Data for this exercise:
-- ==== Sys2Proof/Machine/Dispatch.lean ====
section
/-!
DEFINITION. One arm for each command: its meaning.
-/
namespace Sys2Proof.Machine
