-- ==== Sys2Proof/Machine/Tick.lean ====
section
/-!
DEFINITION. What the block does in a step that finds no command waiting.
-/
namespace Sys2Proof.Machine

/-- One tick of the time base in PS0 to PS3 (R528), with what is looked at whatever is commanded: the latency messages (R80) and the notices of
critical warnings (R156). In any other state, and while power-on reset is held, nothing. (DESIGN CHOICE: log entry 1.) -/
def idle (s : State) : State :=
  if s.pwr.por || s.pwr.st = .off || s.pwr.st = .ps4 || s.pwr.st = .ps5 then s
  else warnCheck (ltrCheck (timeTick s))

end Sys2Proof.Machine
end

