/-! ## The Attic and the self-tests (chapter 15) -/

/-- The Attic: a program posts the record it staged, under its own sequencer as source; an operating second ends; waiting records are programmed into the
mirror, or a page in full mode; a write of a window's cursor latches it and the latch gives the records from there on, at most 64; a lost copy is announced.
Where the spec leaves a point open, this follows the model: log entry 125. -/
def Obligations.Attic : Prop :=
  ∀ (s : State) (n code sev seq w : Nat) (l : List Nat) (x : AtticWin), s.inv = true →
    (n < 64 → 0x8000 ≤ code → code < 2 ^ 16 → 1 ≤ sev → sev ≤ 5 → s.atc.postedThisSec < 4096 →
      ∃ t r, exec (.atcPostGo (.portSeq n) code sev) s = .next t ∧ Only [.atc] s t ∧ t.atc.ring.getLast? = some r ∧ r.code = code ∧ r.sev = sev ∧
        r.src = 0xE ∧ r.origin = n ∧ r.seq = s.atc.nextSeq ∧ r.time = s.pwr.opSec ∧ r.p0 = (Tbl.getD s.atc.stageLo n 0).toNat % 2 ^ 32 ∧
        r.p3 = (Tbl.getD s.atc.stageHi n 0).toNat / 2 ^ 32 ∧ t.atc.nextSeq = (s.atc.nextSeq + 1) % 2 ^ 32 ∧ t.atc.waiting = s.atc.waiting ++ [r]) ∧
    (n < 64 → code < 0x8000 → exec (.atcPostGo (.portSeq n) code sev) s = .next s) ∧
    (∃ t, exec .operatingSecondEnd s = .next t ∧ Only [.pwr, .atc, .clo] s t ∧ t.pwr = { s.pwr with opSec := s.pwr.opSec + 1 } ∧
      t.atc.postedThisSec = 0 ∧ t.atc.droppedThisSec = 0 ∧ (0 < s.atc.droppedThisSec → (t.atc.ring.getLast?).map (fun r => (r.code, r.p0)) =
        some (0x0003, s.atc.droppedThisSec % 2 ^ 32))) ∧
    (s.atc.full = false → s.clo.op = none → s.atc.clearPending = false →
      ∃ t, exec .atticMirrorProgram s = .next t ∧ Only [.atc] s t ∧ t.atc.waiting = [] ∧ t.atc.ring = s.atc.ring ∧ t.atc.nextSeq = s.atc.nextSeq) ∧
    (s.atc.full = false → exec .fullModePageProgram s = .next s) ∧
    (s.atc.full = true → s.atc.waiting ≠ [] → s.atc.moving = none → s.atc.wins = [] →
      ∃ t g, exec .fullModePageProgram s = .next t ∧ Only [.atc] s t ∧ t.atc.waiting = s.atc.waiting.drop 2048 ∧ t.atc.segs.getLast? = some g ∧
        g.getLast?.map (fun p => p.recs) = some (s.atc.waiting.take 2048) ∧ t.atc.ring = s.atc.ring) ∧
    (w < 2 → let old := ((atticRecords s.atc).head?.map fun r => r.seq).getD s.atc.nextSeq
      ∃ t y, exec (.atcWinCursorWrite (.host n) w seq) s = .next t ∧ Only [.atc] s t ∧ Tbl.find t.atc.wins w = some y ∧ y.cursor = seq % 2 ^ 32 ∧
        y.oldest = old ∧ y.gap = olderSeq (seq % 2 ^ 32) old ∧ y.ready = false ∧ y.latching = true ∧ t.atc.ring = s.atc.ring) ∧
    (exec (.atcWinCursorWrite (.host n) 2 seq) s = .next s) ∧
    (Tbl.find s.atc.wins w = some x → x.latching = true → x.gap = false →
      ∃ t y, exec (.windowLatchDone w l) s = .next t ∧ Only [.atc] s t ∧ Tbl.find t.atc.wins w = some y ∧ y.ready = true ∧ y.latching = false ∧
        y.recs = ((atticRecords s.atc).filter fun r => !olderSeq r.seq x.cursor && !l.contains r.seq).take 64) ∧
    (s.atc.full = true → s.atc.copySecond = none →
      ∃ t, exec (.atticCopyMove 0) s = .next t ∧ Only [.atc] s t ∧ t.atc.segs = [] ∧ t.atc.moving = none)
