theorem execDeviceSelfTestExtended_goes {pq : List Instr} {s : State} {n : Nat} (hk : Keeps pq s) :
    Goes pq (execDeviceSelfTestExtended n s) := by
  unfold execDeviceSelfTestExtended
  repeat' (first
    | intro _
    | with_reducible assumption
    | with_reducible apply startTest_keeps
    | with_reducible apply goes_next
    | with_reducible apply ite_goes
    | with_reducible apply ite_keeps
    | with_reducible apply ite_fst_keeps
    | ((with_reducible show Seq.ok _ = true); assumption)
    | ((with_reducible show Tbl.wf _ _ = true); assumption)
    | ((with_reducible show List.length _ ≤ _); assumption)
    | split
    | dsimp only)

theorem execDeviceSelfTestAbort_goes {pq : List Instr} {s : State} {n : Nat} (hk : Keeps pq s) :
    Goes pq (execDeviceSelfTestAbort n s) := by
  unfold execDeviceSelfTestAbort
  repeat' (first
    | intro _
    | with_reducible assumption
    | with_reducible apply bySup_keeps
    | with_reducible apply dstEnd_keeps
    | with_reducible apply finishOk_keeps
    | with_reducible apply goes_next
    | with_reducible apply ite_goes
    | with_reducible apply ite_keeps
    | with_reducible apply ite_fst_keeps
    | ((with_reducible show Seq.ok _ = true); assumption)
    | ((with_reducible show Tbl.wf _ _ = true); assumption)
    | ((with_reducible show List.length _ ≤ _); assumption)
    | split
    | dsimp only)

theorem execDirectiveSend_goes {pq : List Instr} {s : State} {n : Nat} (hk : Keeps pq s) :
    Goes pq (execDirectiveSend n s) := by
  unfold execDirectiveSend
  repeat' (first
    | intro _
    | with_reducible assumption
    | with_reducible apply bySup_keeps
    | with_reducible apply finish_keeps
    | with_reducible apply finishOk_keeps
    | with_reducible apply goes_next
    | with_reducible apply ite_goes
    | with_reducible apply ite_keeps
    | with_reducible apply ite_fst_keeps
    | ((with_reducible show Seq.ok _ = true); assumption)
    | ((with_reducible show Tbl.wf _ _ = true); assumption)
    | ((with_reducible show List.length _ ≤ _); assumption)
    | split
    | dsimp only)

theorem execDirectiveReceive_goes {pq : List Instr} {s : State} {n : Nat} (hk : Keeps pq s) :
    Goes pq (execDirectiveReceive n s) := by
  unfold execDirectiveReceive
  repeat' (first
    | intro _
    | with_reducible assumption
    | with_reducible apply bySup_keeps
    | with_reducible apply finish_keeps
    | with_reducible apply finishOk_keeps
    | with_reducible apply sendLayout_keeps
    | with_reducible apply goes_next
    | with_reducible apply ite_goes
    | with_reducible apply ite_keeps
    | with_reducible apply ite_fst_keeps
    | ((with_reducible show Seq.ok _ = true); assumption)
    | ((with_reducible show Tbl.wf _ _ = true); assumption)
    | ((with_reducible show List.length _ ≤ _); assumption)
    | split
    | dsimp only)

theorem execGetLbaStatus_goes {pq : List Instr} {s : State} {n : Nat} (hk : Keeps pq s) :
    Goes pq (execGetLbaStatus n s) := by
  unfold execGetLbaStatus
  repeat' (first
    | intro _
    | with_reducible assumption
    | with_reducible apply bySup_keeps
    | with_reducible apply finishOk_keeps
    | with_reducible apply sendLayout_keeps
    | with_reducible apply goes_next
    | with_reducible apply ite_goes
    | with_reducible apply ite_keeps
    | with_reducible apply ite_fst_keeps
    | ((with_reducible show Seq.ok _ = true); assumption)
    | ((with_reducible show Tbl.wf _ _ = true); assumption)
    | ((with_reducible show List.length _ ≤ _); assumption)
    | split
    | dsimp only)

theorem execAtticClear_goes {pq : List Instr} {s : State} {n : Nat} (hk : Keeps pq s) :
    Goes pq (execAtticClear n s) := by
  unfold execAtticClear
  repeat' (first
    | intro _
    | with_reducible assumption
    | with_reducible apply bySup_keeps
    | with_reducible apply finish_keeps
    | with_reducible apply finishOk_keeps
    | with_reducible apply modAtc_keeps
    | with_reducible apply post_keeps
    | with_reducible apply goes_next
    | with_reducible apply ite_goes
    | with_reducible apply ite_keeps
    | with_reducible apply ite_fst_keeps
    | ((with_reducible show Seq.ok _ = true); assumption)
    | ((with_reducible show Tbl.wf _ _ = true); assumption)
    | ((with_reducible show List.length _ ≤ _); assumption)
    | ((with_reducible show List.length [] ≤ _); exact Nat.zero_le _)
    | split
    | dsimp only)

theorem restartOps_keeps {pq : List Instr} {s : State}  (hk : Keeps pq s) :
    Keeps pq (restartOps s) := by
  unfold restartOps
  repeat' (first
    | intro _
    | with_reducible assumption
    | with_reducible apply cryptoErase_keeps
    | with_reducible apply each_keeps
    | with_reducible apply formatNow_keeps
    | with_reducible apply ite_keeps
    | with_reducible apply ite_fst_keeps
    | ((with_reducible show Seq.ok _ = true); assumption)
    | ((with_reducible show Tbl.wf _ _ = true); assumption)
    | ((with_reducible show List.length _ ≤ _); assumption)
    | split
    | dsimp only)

Assignment:
Counting only lines that hold the word "atcWinCursorWrite", state how many there are in the data. Write the number alone.

Output below:
2